Objective To define the association between time taken to present to the emergency department (ED) with symptoms of possible acute coronary syndrome (ACS) and 1-year outcomes. We also determined whether particular patient characteristics are associated with delays in seeking care after symptom onset.

Methods We collected data, which included a customised case report form to record symptom onset, on adult patients presenting with suspected ACS to two EDs in Australia and New Zealand. Such patients were followed up prospectively for 1 year. The composite primary endpoint included death, acute myocardial infarction, unstable angina pectoris treated with revascularisation or readmission with heart failure occurring after discharge but within 12 months after the index presentation.
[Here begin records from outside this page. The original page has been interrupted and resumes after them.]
-- ==== Sys2Proof/Laws/Access.lean ====
section
/-! SUPPORT. Accesses to memory: what a read delivers, what a write stores, and what neither changes (R159 to R163, R326 to R334). -/

set_option Elab.async false

namespace Sys2Proof.Machine

/-! ### Frames -/

theorem State.access_of {s t : State} (hshadow : t.shadow = s.shadow) (hblobs : t.blobs = s.blobs) (hcat : t.cat = s.cat)
    (hplates : t.plates = s.plates) (htiles : t.tiles = s.tiles) (hunits : t.units = s.units) (hfabric : t.fabric = s.fabric)
    (hrot : t.rot = s.rot) (harbs : t.arbs = s.arbs) (hstart : t.start = s.start) (hwearS : t.wearS = s.wearS)
    (hcan : t.can = s.can) (hcur : t.cur = s.cur) (hmail : t.mail = s.mail) (hports : t.ports = s.ports)
    (htick : t.tick = s.tick) (hpending : t.pending = s.pending) (hfree : t.free = s.free) : t = s.access t := by
  cases s; cases t; simp_all [State.access, State.accounts]

theorem State.access_rfl (s : State) : s = s.access s := rfl

theorem State.access_trans {r s t : State} (h1 : s = r.access s) (h2 : t = s.access t) : t = r.access t :=
  h2.trans (congrArg (fun y : State => y.access t) h1 : s.access t = (r.access s).access t)

theorem State.access_of_accounts {s t : State} (h : t = s.accounts t) : t = s.access t := by
  cases s; cases t; simp_all [State.access, State.accounts]

theorem postUncorr_access (k d : Nat) (b : Bool) (p c : Nat) (s : State) :
    postUncorr k d b p c s = s.access (postUncorr k d b p c s) := by
  unfold postUncorr
  rw [setScope_frame]
  rfl

theorem countCorrected_access (k : Nat) (s : State) : countCorrected k s = s.access (countCorrected k s) := by
  unfold countCorrected
  split
  · exact State.access_trans (State.access_of_accounts (bumpDict_accounts _ _ _)) rfl
  · exact State.access_of_accounts (State.accounts_trans (State.accounts_trans (bumpDict_accounts _ _ _) (bump_accounts _ _ _ _))
      (setBit_accounts _ _ _))
  · rfl

theorem countPoison_access (k c : Nat) (b : Bool) (s : State) : countPoison k c b s = s.access (countPoison k c b s) := by
  unfold countPoison
  split
  · exact State.access_trans (State.access_of_accounts (bumpDict_accounts _ _ _)) (postUncorr_access _ _ _ _ _ _)
  · exact State.access_trans (State.access_of_accounts (State.accounts_trans (State.accounts_trans (bumpDict_accounts _ _ _)
      (bump_accounts _ _ _ _)) (setBit_accounts _ _ _))) (postUncorr_access _ _ _ _ _ _)
  · rfl

theorem readWord_access (c : Nat) (b : Bool) (k : Nat) (s : State) : (readWord c b k s).2 = s.access (readWord c b k s).2 := by
  unfold readWord
  dsimp only
  split
  · exact countPoison_access _ _ _ _
  · split
    · rfl
    · exact State.access_trans rfl (countCorrected_access _ _)
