theorem execXadd_kept {ks : List Part} {r out : State} (t : TileId) (w : Word) (u : List Upset) {s : State} (h : Kept ks r s) (he : execXadd t w u s = .next out) (hk : [.regs, .dict, .sat, .tiles, .clients, .host, .logs, .ledger, .free] ⊆ ks := by first | assumption | exact sub_of (by assumption) (by decide)) : Kept ks r out := by
  unfold execXadd at he
  exact runLane_kept h he

theorem execXmrg_kept {ks : List Part} {r out : State} (t : TileId) (w : Word) (u : List Upset) {s : State} (h : Kept ks r s) (he : execXmrg t w u s = .next out) (hk : [.regs, .dict, .sat, .tiles, .clients, .host, .logs, .ledger, .free] ⊆ ks := by first | assumption | exact sub_of (by assumption) (by decide)) : Kept ks r out := by
  unfold execXmrg at he
  exact runLane_kept h he

theorem execXsum_kept {ks : List Part} {r out : State} (t : TileId) (w : Word) (u : List Upset) {s : State} (h : Kept ks r s) (he : execXsum t w u s = .next out) (hk : [.regs, .dict, .sat, .tiles, .clients, .host, .logs, .ledger, .free] ⊆ ks := by first | assumption | exact sub_of (by assumption) (by decide)) : Kept ks r out := by
  unfold execXsum at he
  exact runLane_kept h he

theorem xnarDone_kept {ks : List Part} {r : State} (t : TileId) (w : Word) {s : State} (h : Kept ks r s) (hk : [.regs, .sat, .tiles, .clients, .host, .logs] ⊆ ks := by first | assumption | exact sub_of (by assumption) (by decide)) : Kept ks r (xnarDone t w s) := by
  unfold xnarDone
  try dsimp only
  repeat' first
    | with_reducible assumption
    | exact sub_of hk (by decide)
    | with_reducible apply noteExactSat_kept
    | with_reducible apply countNf_kept
    | with_reducible apply countVSat_kept
    | with_reducible apply setVec_kept

theorem execXnar_kept {ks : List Part} {r out : State} (t : TileId) (w : Word) (u : List Upset) {s : State} (h : Kept ks r s) (he : execXnar t w u s = .next out) (hk : [.regs, .dict, .sat, .tiles, .clients, .host, .logs, .ledger, .free] ⊆ ks := by first | assumption | exact sub_of (by assumption) (by decide)) : Kept ks r out := by
  unfold execXnar at he
  refine runInstr_kept h (fun s hs => ?_) he
  try dsimp only
  repeat' first
    | with_reducible apply IRes.all_done
    | with_reducible assumption
    | exact sub_of hk (by decide)
    | with_reducible apply xnarDone_kept

theorem notePushSat_kept {ks : List Part} {r : State} (t : TileId) (b : Bool) {s : State} (h : Kept ks r s) (hk : [.regs] ⊆ ks := by first | assumption | exact sub_of (by assumption) (by decide)) : Kept ks r (notePushSat t b s) := by
  unfold notePushSat
  try dsimp only
  repeat' first
    | with_reducible assumption
    | with_reducible apply setBit_kept
    | with_reducible apply kept_ite

theorem execXpush_kept {ks : List Part} {r out : State} (t : TileId) (w : Word) (u : List Upset) {s : State} (h : Kept ks r s)
    (he : execXpush t w u s = .next out) (hk : [.regs, .dict, .sat, .tiles, .clients, .host, .logs, .ledger, .free] ⊆ ks := by first | assumption | exact sub_of (by assumption) (by decide)) : Kept ks r out := by
  unfold execXpush at he
  refine runInstr_kept h (fun s hs => ?_) he
  have hp := fun vals => pushValues_kept t (iVb w) (getV (getVec s t) (iVd w)) vals hs
  dsimp only
  split
  · rename_i s1 heq
    have h1 : (IRes.done s1).all (Kept ks r) := heq ▸ hp _
    exact kept_ite (setBit_kept _ _ h1) h1
  · exact hp _

theorem execVrand_kept {ks : List Part} {r out : State} (t : TileId) (w : Word) (u : List Upset) {s : State} (h : Kept ks r s) (he : execVrand t w u s = .next out) (hk : [.regs, .dict, .sat, .tiles, .clients, .host, .logs, .ledger, .free] ⊆ ks := by first | assumption | exact sub_of (by assumption) (by decide)) : Kept ks r out := by
  unfold execVrand at he
  refine runInstr_kept h (fun s hs => ?_) he
  try dsimp only
  repeat' first
    | with_reducible apply IRes.all_done
    | with_reducible assumption
    | exact sub_of hk (by decide)
    | with_reducible apply afterDraw_kept
    | with_reducible apply setVec_kept

theorem execVruni_kept {ks : List Part} {r out : State} (t : TileId) (w : Word) (u : List Upset) {s : State} (h : Kept ks r s) (he : execVruni t w u s = .next out) (hk : [.regs, .dict, .sat, .tiles, .clients, .host, .logs, .ledger, .free] ⊆ ks := by first | assumption | exact sub_of (by assumption) (by decide)) : Kept ks r out := by
  unfold execVruni at he
  refine runInstr_kept h (fun s hs => ?_) he
  try dsimp only
  repeat' first
    | with_reducible apply IRes.all_done
    | with_reducible assumption
    | exact sub_of hk (by decide)
    | with_reducible apply afterDraw_kept
    | with_reducible apply setVec_kept

theorem execVrkeep_kept {ks : List Part} {r out : State} (t : TileId) (w : Word) (u : List Upset) {s : State} (h : Kept ks r s) (he : execVrkeep t w u s = .next out) (hk : [.regs, .dict, .sat, .tiles, .clients, .host, .logs, .ledger, .free] ⊆ ks := by first | assumption | exact sub_of (by assumption) (by decide)) : Kept ks r out := by
  unfold execVrkeep at he
  refine runInstr_kept h (fun s hs => ?_) he
  try dsimp only
  repeat' first
    | with_reducible apply IRes.all_done
    | with_reducible assumption
    | exact sub_of hk (by decide)
    | with_reducible apply afterDraw_kept
    | with_reducible apply setVec_kept

theorem execRctx_kept {ks : List Part} {r out : State} (t : TileId) (w : Word) (u : List Upset) {s : State} (h : Kept ks r s) (he : execRctx t w u s = .next out) (hk : [.regs, .dict, .sat, .tiles, .clients, .host, .logs, .ledger, .free] ⊆ ks := by first | assumption | exact sub_of (by assumption) (by decide)) : Kept ks r out := by
  unfold execRctx at he
  exact runLane_kept h he

theorem execRep_kept {ks : List Part} {r out : State} (t : TileId) (w : Word) (u : List Upset) {s : State} (h : Kept ks r s) (he : execRep t w u s = .next out) (hk : [.regs, .dict, .sat, .tiles, .clients, .host, .logs, .ledger, .free] ⊆ ks := by first | assumption | exact sub_of (by assumption) (by decide)) : Kept ks r out := by
  unfold execRep at he
  refine kept_next he ?_
  clear he
  try dsimp only
  repeat' first
    | with_reducible assumption
    | exact sub_of hk (by decide)
    | with_reducible apply vecUpsets_kept
    | with_reducible apply charge_kept
    | with_reducible apply bump_kept
    | with_reducible apply setVec_kept
    | with_reducible apply kept_ite
    | split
Results ACS was diagnosed at presentation in 420 (16.8%) of 2515 patients recruited. Cox regression was conducted to assess the relationship between presentation time and the rate of primary endpoints after controlling for age, ethnicity, prior angina, prior coronary artery bypass graft and index diagnosis. Middle (2–6 h) and late presenters (>6 h postsymptom onset) developed the primary endpoint at a rate 1.22 (95% CI 0.80 to 1.85) and 1.57 (1.07 to 2.31) times higher than early presenters. Patients with known risk factors and cardiovascular disease were more likely to present late to the ED.

Conclusions There is an independent association between time to presentation and 1-year cardiac outcomes following initial chest pain assessment for ED patients with possible cardiac chest pain in the Australian and New Zealand setting. This association occurred irrespective of the eventual diagnosis. Effective public health campaigns and other measures that facilitate early presentation with symptoms for patients with symptoms suggestive of ACS are justified and may improve prognosis.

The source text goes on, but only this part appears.